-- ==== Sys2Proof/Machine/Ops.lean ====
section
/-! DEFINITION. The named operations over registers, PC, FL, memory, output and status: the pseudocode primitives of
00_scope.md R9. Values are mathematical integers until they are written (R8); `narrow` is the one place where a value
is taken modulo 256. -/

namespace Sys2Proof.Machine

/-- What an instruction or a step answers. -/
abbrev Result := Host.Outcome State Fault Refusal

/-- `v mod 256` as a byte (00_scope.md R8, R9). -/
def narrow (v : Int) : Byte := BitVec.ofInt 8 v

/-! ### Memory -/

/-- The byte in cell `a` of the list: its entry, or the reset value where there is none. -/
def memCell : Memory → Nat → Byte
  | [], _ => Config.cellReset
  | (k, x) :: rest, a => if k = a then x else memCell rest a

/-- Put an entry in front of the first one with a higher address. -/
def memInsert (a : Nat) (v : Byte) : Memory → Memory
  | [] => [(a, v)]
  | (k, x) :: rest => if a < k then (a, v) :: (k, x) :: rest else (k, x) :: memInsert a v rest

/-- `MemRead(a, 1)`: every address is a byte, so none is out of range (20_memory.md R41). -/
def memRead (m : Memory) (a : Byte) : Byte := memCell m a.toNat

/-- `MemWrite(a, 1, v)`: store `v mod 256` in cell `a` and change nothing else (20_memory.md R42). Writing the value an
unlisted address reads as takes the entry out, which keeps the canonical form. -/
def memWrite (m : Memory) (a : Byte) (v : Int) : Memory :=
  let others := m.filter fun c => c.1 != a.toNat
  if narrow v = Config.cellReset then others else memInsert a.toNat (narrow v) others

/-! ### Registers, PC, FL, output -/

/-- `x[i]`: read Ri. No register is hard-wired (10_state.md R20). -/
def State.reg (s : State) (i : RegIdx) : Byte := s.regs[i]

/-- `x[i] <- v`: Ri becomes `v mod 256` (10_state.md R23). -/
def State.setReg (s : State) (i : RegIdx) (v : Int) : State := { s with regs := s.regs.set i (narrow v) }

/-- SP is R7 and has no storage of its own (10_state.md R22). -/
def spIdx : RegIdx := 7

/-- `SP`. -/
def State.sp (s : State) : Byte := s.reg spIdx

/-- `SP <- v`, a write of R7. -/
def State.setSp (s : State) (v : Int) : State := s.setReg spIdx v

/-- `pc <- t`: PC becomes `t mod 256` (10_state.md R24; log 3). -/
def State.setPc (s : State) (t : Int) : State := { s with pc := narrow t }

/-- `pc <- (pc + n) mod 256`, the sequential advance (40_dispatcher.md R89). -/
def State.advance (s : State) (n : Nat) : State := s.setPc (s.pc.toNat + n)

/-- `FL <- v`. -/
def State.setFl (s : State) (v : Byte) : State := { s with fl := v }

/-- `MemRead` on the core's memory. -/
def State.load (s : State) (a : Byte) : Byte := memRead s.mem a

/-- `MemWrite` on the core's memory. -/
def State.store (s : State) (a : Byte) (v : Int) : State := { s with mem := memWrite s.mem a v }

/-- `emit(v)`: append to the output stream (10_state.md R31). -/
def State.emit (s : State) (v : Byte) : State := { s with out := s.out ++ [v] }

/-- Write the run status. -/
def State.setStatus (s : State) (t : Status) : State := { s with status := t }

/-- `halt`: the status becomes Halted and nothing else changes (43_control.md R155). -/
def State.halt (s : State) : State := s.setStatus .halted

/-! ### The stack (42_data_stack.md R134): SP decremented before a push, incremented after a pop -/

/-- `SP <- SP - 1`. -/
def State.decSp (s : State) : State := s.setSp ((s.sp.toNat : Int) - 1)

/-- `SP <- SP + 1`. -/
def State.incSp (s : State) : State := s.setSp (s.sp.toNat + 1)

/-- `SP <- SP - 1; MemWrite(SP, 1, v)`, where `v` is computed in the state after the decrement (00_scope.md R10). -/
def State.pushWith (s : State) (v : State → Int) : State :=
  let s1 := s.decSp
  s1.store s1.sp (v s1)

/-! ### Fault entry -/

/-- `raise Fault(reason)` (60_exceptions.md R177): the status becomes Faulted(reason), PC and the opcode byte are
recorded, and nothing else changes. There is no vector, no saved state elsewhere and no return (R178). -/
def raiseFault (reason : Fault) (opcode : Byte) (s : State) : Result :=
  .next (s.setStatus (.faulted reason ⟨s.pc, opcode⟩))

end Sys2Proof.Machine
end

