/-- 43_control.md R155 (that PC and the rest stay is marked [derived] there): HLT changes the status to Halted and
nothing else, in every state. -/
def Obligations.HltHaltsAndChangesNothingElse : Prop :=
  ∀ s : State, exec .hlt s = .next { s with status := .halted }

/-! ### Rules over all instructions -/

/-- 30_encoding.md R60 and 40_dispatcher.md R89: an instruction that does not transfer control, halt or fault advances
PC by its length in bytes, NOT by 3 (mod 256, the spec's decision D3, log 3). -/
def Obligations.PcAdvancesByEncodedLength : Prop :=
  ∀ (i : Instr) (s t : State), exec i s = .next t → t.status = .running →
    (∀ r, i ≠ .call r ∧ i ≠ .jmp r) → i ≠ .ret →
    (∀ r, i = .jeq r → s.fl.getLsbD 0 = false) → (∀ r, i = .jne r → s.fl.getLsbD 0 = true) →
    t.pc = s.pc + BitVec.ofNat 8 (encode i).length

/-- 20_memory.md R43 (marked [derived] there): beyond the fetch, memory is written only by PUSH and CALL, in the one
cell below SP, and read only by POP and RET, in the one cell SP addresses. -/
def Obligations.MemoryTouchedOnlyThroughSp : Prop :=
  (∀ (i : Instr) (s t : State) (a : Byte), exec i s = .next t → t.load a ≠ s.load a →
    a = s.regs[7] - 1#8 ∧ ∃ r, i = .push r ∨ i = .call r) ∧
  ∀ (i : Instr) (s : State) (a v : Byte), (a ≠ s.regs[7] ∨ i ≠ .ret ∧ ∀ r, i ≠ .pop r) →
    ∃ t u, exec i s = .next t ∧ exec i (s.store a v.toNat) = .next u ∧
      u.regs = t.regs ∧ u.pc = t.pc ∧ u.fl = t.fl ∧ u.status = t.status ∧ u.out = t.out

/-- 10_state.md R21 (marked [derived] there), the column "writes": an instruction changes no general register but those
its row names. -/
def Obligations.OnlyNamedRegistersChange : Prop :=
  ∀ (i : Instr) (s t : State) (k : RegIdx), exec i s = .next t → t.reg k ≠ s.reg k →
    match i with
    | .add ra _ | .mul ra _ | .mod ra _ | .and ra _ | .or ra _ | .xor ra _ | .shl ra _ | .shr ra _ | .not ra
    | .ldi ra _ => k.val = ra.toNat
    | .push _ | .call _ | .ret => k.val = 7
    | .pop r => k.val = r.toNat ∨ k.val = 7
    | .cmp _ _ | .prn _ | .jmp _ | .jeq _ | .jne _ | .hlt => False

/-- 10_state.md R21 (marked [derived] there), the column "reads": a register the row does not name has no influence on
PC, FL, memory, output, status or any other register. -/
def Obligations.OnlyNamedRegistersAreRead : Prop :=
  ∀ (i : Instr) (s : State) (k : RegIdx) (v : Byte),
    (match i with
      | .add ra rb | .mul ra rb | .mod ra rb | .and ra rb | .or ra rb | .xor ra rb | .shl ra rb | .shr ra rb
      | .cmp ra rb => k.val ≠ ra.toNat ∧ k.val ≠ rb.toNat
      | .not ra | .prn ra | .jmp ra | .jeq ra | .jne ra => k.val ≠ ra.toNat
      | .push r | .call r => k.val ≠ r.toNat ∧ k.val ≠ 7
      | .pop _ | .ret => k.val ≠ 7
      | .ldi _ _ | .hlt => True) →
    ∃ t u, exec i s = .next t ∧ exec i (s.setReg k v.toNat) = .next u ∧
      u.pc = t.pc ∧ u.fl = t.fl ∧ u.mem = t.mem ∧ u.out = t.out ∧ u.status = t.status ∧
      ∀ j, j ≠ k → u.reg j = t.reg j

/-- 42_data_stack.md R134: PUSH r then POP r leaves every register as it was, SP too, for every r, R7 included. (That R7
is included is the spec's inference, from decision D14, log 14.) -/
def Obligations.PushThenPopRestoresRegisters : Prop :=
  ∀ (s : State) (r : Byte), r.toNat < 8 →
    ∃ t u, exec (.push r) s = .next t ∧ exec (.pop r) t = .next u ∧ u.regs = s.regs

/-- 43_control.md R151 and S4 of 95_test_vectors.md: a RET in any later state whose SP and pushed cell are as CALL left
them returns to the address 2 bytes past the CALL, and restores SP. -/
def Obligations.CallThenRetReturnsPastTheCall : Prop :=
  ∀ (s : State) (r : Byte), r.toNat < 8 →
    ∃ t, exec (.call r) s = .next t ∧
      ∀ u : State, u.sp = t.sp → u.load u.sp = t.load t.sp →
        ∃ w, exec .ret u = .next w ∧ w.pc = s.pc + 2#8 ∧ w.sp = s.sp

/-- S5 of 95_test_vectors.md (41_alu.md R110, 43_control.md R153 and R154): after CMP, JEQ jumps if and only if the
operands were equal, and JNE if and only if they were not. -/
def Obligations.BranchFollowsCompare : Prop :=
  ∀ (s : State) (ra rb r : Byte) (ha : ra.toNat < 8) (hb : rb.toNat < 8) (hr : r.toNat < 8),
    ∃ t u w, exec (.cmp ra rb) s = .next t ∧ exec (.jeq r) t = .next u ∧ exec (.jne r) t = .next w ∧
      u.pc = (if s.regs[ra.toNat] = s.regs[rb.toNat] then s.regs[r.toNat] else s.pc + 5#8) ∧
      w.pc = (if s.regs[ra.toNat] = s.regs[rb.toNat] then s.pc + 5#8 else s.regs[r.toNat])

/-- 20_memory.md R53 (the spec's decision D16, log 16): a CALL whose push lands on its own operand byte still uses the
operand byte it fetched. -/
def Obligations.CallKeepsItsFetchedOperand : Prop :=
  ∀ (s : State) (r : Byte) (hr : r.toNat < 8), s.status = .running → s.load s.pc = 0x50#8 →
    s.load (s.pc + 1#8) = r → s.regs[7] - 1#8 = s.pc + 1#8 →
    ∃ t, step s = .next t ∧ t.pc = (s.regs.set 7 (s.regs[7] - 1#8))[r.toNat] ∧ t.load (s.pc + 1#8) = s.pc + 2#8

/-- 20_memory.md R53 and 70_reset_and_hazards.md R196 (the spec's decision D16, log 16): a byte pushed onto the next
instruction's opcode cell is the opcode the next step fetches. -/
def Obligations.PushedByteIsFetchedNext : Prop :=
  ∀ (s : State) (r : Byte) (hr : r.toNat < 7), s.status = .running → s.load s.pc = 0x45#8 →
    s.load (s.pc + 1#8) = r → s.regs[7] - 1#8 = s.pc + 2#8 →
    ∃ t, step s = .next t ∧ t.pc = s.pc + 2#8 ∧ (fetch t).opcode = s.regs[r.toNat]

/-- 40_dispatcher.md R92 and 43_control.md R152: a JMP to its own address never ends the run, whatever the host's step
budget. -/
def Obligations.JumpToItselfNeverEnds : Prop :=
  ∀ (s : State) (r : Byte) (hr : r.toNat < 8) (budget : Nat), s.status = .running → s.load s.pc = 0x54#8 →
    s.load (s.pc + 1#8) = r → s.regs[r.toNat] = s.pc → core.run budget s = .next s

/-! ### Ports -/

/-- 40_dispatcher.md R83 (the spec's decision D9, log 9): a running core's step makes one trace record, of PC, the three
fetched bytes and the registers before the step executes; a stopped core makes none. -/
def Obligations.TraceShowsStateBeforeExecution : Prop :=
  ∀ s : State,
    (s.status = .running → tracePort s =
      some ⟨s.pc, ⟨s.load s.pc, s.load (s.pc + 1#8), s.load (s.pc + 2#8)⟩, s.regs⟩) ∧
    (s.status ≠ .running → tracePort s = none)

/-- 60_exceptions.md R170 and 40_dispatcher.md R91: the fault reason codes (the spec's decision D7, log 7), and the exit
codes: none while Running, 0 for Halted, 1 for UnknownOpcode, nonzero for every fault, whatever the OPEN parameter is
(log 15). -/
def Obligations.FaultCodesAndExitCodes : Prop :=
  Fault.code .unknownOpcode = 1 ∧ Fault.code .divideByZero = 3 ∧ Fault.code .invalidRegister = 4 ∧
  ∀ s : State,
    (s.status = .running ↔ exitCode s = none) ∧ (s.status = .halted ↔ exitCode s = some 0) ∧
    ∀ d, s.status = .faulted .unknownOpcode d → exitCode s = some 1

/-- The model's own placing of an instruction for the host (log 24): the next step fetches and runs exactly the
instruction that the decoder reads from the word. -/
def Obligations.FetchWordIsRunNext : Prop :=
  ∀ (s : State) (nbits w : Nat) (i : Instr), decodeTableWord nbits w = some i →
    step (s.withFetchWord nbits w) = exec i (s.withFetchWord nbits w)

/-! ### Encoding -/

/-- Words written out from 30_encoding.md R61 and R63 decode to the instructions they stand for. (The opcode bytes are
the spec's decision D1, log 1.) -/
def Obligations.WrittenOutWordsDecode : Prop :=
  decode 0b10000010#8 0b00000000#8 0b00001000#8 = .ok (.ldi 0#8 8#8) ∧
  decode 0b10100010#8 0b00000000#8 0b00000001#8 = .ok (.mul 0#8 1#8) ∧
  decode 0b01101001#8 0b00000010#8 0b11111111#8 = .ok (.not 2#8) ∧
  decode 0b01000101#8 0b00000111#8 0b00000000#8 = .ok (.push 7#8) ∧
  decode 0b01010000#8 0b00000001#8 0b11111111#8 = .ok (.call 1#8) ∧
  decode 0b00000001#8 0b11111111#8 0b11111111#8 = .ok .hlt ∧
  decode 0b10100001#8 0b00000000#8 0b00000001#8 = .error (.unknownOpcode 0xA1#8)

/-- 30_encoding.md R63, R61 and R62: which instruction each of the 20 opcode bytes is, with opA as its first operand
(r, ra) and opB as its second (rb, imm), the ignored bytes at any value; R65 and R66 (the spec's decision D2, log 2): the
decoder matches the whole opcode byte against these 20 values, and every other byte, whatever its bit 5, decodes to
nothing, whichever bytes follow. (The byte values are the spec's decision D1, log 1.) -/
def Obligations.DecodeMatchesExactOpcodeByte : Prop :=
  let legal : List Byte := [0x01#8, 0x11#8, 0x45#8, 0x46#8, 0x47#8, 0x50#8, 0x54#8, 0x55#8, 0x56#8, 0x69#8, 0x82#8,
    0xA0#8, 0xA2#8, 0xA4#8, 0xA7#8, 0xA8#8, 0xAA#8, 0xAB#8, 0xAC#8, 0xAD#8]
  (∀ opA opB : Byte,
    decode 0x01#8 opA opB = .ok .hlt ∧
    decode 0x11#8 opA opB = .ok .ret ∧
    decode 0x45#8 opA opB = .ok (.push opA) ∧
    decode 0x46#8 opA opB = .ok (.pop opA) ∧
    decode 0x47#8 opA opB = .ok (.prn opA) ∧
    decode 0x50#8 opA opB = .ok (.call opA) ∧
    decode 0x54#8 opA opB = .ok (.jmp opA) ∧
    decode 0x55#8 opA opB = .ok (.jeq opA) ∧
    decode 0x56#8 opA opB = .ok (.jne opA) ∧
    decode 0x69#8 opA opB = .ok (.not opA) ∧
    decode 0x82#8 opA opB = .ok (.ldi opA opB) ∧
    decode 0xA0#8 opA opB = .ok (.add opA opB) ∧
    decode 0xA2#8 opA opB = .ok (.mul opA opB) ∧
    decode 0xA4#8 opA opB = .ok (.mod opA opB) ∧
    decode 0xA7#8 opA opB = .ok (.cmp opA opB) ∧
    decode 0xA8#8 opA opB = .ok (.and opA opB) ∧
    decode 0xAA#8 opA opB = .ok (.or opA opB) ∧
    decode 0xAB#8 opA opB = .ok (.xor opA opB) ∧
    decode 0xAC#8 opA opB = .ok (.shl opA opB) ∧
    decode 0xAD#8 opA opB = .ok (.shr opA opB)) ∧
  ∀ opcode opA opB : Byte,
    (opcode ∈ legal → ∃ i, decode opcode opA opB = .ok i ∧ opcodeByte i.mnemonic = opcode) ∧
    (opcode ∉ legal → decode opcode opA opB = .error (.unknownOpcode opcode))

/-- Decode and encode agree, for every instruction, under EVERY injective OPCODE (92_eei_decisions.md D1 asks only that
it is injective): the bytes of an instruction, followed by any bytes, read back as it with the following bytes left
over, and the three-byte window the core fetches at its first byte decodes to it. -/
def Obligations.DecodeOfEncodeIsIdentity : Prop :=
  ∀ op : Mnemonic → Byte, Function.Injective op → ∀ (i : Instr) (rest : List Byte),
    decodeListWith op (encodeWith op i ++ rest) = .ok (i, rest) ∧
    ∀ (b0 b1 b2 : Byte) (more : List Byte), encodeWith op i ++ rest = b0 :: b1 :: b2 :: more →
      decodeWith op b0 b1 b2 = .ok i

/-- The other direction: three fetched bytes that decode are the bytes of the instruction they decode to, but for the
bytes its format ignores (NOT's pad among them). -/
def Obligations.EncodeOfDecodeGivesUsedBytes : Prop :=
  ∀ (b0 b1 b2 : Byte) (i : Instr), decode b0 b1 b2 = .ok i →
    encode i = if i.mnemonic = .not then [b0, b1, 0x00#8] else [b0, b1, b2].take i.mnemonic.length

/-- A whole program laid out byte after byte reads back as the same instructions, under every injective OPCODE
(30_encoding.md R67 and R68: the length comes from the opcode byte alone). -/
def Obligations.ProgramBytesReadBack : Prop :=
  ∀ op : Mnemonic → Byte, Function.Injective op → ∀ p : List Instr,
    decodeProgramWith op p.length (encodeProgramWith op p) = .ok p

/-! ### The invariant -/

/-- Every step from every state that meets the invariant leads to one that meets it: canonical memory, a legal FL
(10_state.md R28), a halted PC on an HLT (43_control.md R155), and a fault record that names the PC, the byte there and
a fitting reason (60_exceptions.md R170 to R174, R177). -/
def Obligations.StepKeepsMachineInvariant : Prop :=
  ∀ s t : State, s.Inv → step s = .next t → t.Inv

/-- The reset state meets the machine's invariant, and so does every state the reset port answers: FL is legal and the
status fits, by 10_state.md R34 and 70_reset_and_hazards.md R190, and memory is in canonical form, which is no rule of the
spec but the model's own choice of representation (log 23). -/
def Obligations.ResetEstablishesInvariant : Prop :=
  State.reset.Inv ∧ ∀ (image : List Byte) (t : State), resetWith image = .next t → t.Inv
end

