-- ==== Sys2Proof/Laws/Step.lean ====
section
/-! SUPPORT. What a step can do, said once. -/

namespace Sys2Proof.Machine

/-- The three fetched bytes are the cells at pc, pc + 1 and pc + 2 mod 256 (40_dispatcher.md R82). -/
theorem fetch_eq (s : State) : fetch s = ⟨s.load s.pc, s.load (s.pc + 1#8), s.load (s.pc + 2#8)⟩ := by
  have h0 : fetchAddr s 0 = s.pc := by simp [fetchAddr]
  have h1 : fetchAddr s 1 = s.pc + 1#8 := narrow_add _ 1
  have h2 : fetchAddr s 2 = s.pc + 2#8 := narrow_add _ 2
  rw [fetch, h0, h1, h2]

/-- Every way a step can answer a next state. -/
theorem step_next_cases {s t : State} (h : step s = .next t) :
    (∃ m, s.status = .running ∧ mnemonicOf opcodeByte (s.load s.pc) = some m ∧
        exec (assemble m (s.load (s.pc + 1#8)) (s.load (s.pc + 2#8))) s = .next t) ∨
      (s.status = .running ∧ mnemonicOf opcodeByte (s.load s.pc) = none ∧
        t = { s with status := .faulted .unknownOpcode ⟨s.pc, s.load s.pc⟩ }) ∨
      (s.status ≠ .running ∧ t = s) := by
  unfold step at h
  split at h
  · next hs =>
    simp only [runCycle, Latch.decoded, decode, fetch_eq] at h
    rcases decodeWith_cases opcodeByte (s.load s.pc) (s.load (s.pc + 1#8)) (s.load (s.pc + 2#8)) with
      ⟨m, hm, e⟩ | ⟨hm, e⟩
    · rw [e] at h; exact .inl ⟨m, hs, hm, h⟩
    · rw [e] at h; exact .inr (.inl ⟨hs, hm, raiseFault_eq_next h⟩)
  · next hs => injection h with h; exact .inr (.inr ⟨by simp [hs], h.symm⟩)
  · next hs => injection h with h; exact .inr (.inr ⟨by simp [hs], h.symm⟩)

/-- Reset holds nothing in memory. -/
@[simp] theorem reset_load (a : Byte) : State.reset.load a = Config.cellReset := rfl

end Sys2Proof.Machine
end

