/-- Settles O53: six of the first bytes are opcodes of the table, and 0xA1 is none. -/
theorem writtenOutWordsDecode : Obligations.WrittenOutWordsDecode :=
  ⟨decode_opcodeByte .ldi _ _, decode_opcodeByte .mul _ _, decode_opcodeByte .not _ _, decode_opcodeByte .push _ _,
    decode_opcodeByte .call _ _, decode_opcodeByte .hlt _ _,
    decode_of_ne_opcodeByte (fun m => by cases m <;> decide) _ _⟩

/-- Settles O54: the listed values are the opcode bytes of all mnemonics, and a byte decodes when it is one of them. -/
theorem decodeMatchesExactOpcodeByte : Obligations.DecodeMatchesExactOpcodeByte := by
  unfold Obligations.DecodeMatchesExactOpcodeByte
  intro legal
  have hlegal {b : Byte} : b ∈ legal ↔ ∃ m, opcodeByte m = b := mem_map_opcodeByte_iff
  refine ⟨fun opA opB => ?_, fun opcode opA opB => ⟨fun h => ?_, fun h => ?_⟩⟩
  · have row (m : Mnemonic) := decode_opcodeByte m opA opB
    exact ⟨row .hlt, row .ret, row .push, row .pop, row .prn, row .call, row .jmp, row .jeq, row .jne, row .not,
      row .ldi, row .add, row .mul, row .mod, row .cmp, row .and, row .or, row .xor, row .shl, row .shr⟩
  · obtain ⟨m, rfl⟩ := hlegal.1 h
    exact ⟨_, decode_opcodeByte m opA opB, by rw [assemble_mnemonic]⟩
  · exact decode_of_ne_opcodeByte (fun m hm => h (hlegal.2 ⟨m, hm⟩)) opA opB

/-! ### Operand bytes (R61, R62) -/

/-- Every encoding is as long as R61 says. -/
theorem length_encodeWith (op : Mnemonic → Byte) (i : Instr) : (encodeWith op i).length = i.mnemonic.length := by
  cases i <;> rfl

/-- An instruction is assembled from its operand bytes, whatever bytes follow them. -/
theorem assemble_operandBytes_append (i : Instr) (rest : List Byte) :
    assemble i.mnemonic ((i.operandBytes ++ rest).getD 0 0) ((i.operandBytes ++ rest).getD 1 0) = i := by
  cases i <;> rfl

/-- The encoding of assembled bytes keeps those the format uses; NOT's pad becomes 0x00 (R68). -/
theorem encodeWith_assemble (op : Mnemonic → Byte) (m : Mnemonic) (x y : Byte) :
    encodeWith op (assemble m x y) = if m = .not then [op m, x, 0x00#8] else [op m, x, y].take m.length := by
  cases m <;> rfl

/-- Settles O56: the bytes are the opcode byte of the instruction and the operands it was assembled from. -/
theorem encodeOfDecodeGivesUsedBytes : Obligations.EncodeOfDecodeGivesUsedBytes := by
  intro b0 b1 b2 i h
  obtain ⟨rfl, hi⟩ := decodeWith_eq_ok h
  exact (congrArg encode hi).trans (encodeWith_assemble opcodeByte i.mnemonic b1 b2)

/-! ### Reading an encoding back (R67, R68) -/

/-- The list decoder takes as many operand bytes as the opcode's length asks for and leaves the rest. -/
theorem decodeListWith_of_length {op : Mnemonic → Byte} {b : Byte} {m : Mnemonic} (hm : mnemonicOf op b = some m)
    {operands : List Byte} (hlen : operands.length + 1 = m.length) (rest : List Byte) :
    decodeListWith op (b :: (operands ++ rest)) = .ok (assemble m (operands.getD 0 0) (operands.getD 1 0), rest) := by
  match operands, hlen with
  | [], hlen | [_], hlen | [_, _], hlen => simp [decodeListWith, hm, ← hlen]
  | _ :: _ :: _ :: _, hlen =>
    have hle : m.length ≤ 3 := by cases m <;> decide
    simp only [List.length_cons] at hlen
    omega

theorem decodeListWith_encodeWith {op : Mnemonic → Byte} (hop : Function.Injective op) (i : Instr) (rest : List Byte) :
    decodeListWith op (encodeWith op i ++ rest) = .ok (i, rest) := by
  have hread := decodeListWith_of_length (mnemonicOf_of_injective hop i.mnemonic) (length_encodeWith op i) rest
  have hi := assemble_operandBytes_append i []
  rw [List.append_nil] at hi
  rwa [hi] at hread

┄┄┄┄┄┄┄┄┄┄

**What to work on**
Which of the lines above contain "setStatus"? Return them all.

**Problem solution**
def State.setStatus (s : State) (t : Status) : State := { s with status := t }
def State.halt (s : State) : State := s.setStatus .halted
  .next (s.setStatus (.faulted reason ⟨s.pc, opcode⟩))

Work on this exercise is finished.